ASSIGNMENT |
Return every line from the one with "(s.modBell fun b" through the one with "nothing further. -/", inclusive, exactly as it appears below.
### INPUT MATERIAL
/-! ## Faults -/

/-- R561, R564-R568, R569, R576, R580, R587: a report of class C with action LOG (source 0x29) is summed up in FLTSUM.CSET and recorded the first time, and moves no
fault state; a class X report of a calm Bell halts the device, enters HALTED and drives FLT; a tile that makes no progress fences its engine, which loses
its claims and whose windows close, and enters FAULT. None of them changes a byte of DRAM. -/
def Obligations.ReportsAreHandled : Prop :=
  (∀ s : State, s.Quiet → s.Healthy → s.BookRoom → s.dev.pstate ≠ psOff → s.BellCalm →
    ∃ t, exec (.faultReport { source := 0x29 }) s = .next t ∧ t.bell.fltsum = s.bell.fltsum ||| fsCset ∧ t.bell.fstate = s.bell.fstate ∧
      t.bell.reactions = s.bell.reactions ∧ t.dev = s.dev ∧ t.dram = s.dram ∧ t.queues = s.queues ∧
      (if s.bell.seen.contains (reportKey { source := 0x29 }) then t.book = s.book
       else ∃ r, t.book.buf = s.book.buf ++ [r] ∧ r.code = 0x0129)) ∧
  (∀ s : State, s.Quiet → s.Healthy → s.dev.pstate = psActive → s.dev.bootok = true → s.dev.halted = false → s.BellCalm →
    (∀ n, n < 24 → ∀ c ∈ (s.eng n).claims, c.phase = .compute → c.computed = true) →
    ∃ t, exec (.faultReport { source := 0x20 }) s = .next t ∧ t.dev.halted = true ∧ t.bell.fstate = .halted ∧
      t.bell.fltsum &&& fsXset ≠ 0 ∧ t.fltPins = (false, true) ∧ t.dram = s.dram ∧ t.queues = s.queues ∧
      (s.bell.fltsum &&& fsXset = 0 → t.dev.irqstat &&& irqFault ≠ 0)) ∧
  ∀ (n : Fin 24) (s : State) (c : Claim), s.Quiet → s.Healthy → s.dev.pstate = psActive → s.dev.bootok = true → s.dev.halted = false →
    s.BellCalm → (s.eng n.val).fenced = false → (s.eng n.val).testing = false →
    ((s.eng n.val).claims.find? fun c => c.phase != .claimed) = some c → (c.phase = .compute → c.computed = true) →
    ∃ t, exec (.ploughTmo n) s = .next t ∧ (t.eng n.val).fenced = true ∧ (t.eng n.val).claims = [] ∧
      (∀ w, w < 8 → (t.window n.val w).st = .closed) ∧ t.bell.fstate = .fault ∧ t.fltPins = (false, true) ∧ t.dram = s.dram

/-- R582, R585, R587, R565, R590: with nothing fenced, disabled, halted or held, the quiet timer's exit from FAULT, and one that `FLTCTL.EXIT` asks for below
the limit, end at once in NORMAL with no reaction in force and FLT released; the automatic one counts. One that finds engines fenced starts their self-tests and
waits, and one in a halted device asks for a warm reset first. In NORMAL, `FLTCTL.EXIT` clears the class C cause and records QUIET_EXIT. A quiet period ends a source's escalation count. ALERT_N is released after its minimum time unless FLTSUM.ALERT still calls. -/
def Obligations.FaultStateIsLeft : Prop :=
  (∀ s : State, s.Quiet → s.BookRoom → s.bell.quietRunning = true → s.bell.autoexit = true → s.bell.fstate = .fault → s.dev.halted = false →
    (∀ n, n < 24 → (s.eng n).fenced = false) → (∀ n, n < 64 → (s.slice n).disabled = false) → s.NoHeld →
    s.dev.pstate = psActive → s.dev.bootok = true → s.power.inhibit = false →
    ∃ t, exec .quietTimerExpiry s = .next t ∧ t.bell.fstate = .normal ∧ t.bell.reactions = [] ∧ t.fltPins = (true, false) ∧
      t.bell.count = (if s.bell.count = 15 then 15 else s.bell.count + 1) ∧ t.dram = s.dram ∧ t.ledger = s.ledger) ∧
  (∀ (p : Path) (s : State), s.Quiet → s.BookRoom → s.canWrite p 0x1B = true →
    (s.bell.fstate = .normal → ∃ t r, exec (.fltctlExit p) s = .next t ∧ t.bell = { s.bell with cflt := false } ∧
      t.book.buf = s.book.buf ++ [r] ∧ r.code = 0x0201 ∧ t.dram = s.dram) ∧
    (s.bell.fstate ≠ .normal → s.bell.count ≠ s.bell.limit → s.dev.halted = false → (∀ n, n < 24 → (s.eng n).fenced = false) →
      (∀ n, n < 64 → (s.slice n).disabled = false) → s.NoHeld →
      ∃ t, exec (.fltctlExit p) s = .next t ∧ t.bell.fstate = .normal ∧ t.bell.reactions = [] ∧ t.bell.count = s.bell.count ∧ t.dram = s.dram) ∧
    (∀ n, n < 24 → s.bell.fstate ≠ .normal → s.dev.halted = false → (s.eng n).fenced = true → (s.eng n).retired = false → (s.eng n).testing = false →
      ∃ t, exec (.fltctlExit p) s = .next t ∧ t.eng n = { s.eng n with testing := true } ∧ t.bell.fstate = s.bell.fstate ∧ t.dev = s.dev ∧ t.dram = s.dram) ∧
    (s.bell.fstate ≠ .normal → s.dev.halted = true →
      ∃ t, exec (.fltctlExit p) s = .next t ∧ t.power.wrstReq = some 2 ∧ t.bell.fstate = s.bell.fstate ∧ t.dev = s.dev ∧ t.dram = s.dram)) ∧
  (∀ (src : Fin 128) (inst : Nat) (s : State), s.Quiet → exec (.escalationQuietExpiry src inst) s =
    .next (s.modBell fun b => { b with esc := Tab.set 0 b.esc (src.val * 256 + inst) 0 })) ∧
  ∀ s : State, s.Quiet → exec .alertNMinLowExpiry s = .next (s.modPins fun p => { p with
    alertMin := false, alertPulse := false, alertLow := p.alertLow && decide (s.bell.fltsum &&& fsAlert ≠ 0) })

/-- R583, R586, R341, R262, R744: an engine that passes its self-test is admitted again, with its Barn and Stook cleared and its Winograd stage enabled; one that fails
is retired and recorded. A slice that passes is enabled, with no line; one that fails stays disabled and is recorded. `ENGCTL.READMIT` starts the self-test of a
fenced engine; `ENGCTL.DIS` sets the engines that claim nothing further. -/
def Obligations.UnitsAreReadmitted : Prop :=
  (∀ (n : Fin 24) (s : State), s.Quiet → (s.eng n.val).testing = true →
    ((s.eng n.val).claims = [] → ∃ t, exec (.engineSelfTestDone n 0) s = .next t ∧ (t.eng n.val).fenced = false ∧ (t.eng n.val).retired = false ∧ (t.eng n.val).testing = false ∧
      (t.eng n.val).winoOff = false ∧ (t.eng n.val).barn = {} ∧ (t.eng n.val).stook = [] ∧ (∀ m, m ≠ n.val → t.eng m = s.eng m) ∧
      t.dram = s.dram ∧ t.book = s.book) ∧
    ∀ k : Fin 6, k ≠ 0 → s.BookRoom → ∃ t r, exec (.engineSelfTestDone n k) s = .next t ∧ (t.eng n.val).fenced = true ∧ (t.eng n.val).retired = true ∧
      t.book.buf = s.book.buf ++ [r] ∧ r.code = 0x0202 ∧ r.p1 = BitVec.ofNat 32 n.val ∧ r.p2 = BitVec.ofNat 32 k.val ∧
      (∀ m, m ≠ n.val → t.eng m = s.eng m) ∧ t.dram = s.dram) ∧
  (∀ (n : Fin 64) (s : State), s.Quiet → (s.slice n.val).testing = true →
    exec (.sliceSelfTestDone n true) s = .next (s.modSlice n.val fun x => { x with testing := false, disabled := false, tags := [], plru := [], bad := [] }) ∧
    (s.BookRoom → ∃ t r, exec (.sliceSelfTestDone n false) s = .next t ∧ (t.slice n.val).disabled = true ∧ (t.slice n.val).testing = false ∧
      t.book.buf = s.book.buf ++ [r] ∧ r.code = 0x0202 ∧ r.p0 = 1 ∧ r.p1 = BitVec.ofNat 32 n.val ∧ t.dram = s.dram)) ∧
  ∀ (p : Path) (s : State), s.Quiet → s.canWrite p 0x17 = true →
    (∀ r : BitVec 5, r.toNat < 24 → (s.eng r.toNat).fenced = true → (s.eng r.toNat).testing = false →
      exec (.engctlReadmit p r) s = .next ((s.modDev fun d => { d with reng := r }).modEng r.toNat fun e => { e with testing := true, readmit := true })) ∧
    ∀ mask, (s.dev.dis &&& ~~~ mask = 0 → exec (.engctlDis p mask) s = .next (s.modDev fun d => { d with dis := mask })) ∧
      (s.Healthy → ∃ t, exec (.engctlDis p mask) s = .next t ∧ t.dev = { s.dev with dis := mask } ∧ t.dram = s.dram ∧ t.slots = s.slots ∧
        t.queues = s.queues)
######
WRITTEN ANSWER |
    .next (s.modBell fun b => { b with esc := Tab.set 0 b.esc (src.val * 256 + inst) 0 })) ∧
  ∀ s : State, s.Quiet → exec .alertNMinLowExpiry s = .next (s.modPins fun p => { p with
    alertMin := false, alertPulse := false, alertLow := p.alertLow && decide (s.bell.fltsum &&& fsAlert ≠ 0) })

/-- R583, R586, R341, R262, R744: an engine that passes its self-test is admitted again, with its Barn and Stook cleared and its Winograd stage enabled; one that fails
is retired and recorded. A slice that passes is enabled, with no line; one that fails stays disabled and is recorded. `ENGCTL.READMIT` starts the self-test of a
fenced engine; `ENGCTL.DIS` sets the engines that claim nothing further. -/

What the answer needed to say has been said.